### What you should do
From the entries below, gather each line containing the word "reduce".

### Source material
=== Section Start ===

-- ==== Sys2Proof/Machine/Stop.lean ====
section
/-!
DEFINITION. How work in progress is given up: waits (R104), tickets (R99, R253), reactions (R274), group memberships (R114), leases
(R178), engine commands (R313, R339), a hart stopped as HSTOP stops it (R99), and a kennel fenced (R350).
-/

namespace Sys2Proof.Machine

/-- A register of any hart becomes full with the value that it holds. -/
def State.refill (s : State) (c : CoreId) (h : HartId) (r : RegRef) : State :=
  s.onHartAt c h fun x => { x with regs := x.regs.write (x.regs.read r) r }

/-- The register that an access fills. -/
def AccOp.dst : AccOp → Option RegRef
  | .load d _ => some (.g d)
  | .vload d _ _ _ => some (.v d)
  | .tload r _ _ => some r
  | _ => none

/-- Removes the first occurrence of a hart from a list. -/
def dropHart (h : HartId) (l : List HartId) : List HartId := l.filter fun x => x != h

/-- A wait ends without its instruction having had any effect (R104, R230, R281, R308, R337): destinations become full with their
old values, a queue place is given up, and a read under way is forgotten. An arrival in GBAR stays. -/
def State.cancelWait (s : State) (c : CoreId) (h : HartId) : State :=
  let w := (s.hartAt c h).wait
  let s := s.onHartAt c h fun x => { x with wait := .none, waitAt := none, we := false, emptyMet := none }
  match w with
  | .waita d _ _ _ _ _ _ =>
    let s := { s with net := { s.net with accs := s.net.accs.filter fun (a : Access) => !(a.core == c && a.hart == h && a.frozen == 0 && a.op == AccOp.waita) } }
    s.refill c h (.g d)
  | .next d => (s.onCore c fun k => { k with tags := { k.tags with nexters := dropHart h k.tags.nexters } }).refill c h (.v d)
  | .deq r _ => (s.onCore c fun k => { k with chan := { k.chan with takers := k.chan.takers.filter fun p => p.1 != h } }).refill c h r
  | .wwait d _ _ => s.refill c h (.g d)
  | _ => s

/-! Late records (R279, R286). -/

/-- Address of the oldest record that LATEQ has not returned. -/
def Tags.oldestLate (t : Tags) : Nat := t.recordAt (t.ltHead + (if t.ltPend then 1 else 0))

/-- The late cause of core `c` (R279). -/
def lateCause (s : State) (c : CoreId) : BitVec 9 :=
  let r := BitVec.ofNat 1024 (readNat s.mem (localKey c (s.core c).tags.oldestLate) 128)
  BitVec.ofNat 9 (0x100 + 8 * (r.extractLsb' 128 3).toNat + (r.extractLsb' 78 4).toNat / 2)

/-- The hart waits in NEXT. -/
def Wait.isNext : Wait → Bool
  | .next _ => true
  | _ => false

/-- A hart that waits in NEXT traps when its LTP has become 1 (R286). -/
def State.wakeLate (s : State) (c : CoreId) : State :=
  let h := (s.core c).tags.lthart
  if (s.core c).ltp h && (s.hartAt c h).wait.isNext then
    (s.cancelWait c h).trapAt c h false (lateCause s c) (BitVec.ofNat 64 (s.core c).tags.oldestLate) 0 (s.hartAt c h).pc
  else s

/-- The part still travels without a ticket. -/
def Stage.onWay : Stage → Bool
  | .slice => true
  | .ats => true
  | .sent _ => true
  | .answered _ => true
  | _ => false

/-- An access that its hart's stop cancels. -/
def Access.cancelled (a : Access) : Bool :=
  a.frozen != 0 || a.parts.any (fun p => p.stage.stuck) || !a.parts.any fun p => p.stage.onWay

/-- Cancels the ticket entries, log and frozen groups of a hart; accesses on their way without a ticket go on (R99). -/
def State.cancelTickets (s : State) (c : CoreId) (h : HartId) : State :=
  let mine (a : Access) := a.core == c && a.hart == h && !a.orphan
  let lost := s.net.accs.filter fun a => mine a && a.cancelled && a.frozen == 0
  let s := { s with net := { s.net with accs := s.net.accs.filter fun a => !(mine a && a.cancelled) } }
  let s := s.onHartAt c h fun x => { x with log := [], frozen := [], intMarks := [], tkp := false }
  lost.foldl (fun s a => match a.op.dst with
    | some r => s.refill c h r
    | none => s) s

=== Section End ===
=== Section Start ===

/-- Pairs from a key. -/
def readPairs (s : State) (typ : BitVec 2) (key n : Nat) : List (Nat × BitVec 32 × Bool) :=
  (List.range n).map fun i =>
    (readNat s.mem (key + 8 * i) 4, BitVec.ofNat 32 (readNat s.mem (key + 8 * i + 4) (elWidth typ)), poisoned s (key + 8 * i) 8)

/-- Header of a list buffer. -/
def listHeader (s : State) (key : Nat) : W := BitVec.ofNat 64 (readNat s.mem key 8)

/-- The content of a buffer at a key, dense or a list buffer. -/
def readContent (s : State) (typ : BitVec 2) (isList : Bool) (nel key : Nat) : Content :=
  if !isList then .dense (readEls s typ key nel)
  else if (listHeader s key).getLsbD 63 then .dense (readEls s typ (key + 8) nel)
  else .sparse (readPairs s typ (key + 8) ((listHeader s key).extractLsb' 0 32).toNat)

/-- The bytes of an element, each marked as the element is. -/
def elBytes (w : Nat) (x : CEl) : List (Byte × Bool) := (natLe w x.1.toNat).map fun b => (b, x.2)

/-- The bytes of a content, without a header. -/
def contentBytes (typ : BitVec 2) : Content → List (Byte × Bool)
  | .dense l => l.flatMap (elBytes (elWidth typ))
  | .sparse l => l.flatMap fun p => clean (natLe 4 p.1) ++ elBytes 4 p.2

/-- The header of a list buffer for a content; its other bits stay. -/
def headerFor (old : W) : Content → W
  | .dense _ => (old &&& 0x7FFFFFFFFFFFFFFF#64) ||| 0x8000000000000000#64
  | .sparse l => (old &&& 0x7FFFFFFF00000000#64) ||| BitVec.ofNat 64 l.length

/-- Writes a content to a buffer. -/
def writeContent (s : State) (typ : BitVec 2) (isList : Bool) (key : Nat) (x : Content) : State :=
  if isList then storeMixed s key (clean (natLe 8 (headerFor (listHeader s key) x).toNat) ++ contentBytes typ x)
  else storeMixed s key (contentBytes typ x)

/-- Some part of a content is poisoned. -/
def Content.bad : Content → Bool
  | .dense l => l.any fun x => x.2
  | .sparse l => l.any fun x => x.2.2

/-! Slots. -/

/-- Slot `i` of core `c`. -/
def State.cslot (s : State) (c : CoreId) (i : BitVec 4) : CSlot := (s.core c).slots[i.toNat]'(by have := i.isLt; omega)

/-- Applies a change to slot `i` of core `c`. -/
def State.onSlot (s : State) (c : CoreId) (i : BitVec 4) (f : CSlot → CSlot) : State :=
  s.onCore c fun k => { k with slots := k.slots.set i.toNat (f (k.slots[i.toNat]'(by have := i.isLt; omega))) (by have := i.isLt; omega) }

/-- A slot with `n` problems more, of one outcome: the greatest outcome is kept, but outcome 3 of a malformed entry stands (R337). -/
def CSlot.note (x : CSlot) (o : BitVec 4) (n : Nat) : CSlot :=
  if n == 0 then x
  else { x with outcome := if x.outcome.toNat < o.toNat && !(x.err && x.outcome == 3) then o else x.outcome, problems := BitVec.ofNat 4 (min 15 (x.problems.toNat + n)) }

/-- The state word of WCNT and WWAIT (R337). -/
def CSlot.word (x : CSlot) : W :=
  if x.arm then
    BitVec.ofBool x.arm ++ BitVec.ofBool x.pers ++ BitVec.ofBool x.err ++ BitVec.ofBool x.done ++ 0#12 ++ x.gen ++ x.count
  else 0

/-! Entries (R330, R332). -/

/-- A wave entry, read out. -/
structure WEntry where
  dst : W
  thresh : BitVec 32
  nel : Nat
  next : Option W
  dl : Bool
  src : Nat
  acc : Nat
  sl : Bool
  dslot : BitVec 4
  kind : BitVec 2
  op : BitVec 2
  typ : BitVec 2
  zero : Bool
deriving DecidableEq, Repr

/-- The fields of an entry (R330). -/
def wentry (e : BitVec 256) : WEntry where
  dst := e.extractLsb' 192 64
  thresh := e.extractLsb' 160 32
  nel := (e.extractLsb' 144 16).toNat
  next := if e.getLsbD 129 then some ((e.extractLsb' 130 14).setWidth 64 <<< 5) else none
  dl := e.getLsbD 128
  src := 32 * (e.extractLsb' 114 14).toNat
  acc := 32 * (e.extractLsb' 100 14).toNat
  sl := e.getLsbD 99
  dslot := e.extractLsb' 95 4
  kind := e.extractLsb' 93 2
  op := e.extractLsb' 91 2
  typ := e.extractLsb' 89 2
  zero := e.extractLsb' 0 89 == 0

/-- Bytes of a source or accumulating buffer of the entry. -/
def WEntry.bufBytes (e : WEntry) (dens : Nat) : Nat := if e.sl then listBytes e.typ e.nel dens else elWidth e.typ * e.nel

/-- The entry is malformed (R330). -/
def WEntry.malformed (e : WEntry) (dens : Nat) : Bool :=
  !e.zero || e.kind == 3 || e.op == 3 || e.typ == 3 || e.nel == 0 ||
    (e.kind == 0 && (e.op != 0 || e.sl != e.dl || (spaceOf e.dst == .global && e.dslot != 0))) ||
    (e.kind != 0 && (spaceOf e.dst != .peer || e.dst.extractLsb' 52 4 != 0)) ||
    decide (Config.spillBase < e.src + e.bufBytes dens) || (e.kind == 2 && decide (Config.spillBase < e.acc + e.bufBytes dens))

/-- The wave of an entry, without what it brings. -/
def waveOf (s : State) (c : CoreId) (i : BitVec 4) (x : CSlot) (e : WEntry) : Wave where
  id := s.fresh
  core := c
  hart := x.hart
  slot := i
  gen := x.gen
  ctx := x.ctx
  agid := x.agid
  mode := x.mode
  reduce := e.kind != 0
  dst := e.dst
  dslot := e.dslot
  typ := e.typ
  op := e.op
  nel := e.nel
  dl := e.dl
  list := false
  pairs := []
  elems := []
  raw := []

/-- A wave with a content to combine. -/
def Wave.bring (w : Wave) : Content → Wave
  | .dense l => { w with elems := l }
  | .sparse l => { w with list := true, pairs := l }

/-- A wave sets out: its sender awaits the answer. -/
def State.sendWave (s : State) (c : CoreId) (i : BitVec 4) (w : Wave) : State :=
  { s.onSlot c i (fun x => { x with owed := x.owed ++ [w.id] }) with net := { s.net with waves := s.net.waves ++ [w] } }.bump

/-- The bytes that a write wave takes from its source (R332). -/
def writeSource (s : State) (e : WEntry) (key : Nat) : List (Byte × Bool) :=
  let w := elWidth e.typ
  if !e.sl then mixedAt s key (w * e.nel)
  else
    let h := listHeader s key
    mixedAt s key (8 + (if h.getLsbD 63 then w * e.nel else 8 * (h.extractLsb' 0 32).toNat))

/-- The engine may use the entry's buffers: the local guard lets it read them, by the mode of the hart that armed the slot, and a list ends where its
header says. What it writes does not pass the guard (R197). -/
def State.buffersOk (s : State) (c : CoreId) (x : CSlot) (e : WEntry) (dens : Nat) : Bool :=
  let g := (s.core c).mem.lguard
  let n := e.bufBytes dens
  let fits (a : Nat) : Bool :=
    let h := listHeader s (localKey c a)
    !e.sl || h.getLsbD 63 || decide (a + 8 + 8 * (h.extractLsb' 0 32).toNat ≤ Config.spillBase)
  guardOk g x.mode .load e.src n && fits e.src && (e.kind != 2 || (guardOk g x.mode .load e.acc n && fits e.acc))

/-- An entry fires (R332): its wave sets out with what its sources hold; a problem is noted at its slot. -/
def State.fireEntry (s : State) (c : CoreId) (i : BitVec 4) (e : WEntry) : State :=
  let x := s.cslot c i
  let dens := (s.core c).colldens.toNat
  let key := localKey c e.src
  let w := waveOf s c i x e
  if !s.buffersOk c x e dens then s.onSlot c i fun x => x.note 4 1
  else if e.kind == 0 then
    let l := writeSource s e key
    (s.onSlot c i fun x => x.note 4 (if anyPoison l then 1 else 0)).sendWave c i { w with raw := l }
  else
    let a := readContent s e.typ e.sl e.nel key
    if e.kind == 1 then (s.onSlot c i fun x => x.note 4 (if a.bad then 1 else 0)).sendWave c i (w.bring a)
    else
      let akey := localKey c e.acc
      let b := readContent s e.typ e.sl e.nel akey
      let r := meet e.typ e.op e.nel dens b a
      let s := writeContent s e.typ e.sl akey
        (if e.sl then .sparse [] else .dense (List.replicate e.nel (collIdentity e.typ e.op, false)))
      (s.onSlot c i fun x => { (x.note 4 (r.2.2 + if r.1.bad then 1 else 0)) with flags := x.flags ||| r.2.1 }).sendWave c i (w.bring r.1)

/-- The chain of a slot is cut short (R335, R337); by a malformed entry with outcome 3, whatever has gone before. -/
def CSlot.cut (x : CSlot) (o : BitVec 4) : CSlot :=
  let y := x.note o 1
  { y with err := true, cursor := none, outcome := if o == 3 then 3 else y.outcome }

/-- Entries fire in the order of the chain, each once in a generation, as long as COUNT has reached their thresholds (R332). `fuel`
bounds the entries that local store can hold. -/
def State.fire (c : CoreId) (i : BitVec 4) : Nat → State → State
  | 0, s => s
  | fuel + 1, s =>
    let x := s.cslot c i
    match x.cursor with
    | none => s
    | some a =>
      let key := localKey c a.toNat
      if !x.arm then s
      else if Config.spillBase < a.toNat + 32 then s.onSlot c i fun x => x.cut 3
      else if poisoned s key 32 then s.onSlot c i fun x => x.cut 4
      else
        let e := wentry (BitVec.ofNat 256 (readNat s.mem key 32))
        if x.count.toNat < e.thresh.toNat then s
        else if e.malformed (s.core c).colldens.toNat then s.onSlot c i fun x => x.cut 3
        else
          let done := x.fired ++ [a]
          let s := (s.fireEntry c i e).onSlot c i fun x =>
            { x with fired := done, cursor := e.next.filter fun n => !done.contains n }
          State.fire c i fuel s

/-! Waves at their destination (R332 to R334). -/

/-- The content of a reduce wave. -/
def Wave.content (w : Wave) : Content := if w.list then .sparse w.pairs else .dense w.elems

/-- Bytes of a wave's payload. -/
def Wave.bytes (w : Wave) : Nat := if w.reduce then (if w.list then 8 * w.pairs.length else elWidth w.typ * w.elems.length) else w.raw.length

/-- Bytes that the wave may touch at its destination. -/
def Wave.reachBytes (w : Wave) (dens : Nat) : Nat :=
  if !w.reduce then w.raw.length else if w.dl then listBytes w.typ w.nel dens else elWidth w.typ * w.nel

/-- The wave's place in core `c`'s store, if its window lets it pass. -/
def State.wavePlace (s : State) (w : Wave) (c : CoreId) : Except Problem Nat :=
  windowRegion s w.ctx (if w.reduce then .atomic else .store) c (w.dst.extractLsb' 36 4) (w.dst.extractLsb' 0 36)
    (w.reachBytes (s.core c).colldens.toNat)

=== Section End ===

### Response area
  reduce := e.kind != 0
/-- The content of a reduce wave. -/
def Wave.bytes (w : Wave) : Nat := if w.reduce then (if w.list then 8 * w.pairs.length else elWidth w.typ * w.elems.length) else w.raw.length
  if !w.reduce then w.raw.length else if w.dl then listBytes w.typ w.nel dens else elWidth w.typ * w.nel
  windowRegion s w.ctx (if w.reduce then .atomic else .store) c (w.dst.extractLsb' 36 4) (w.dst.extractLsb' 0 36)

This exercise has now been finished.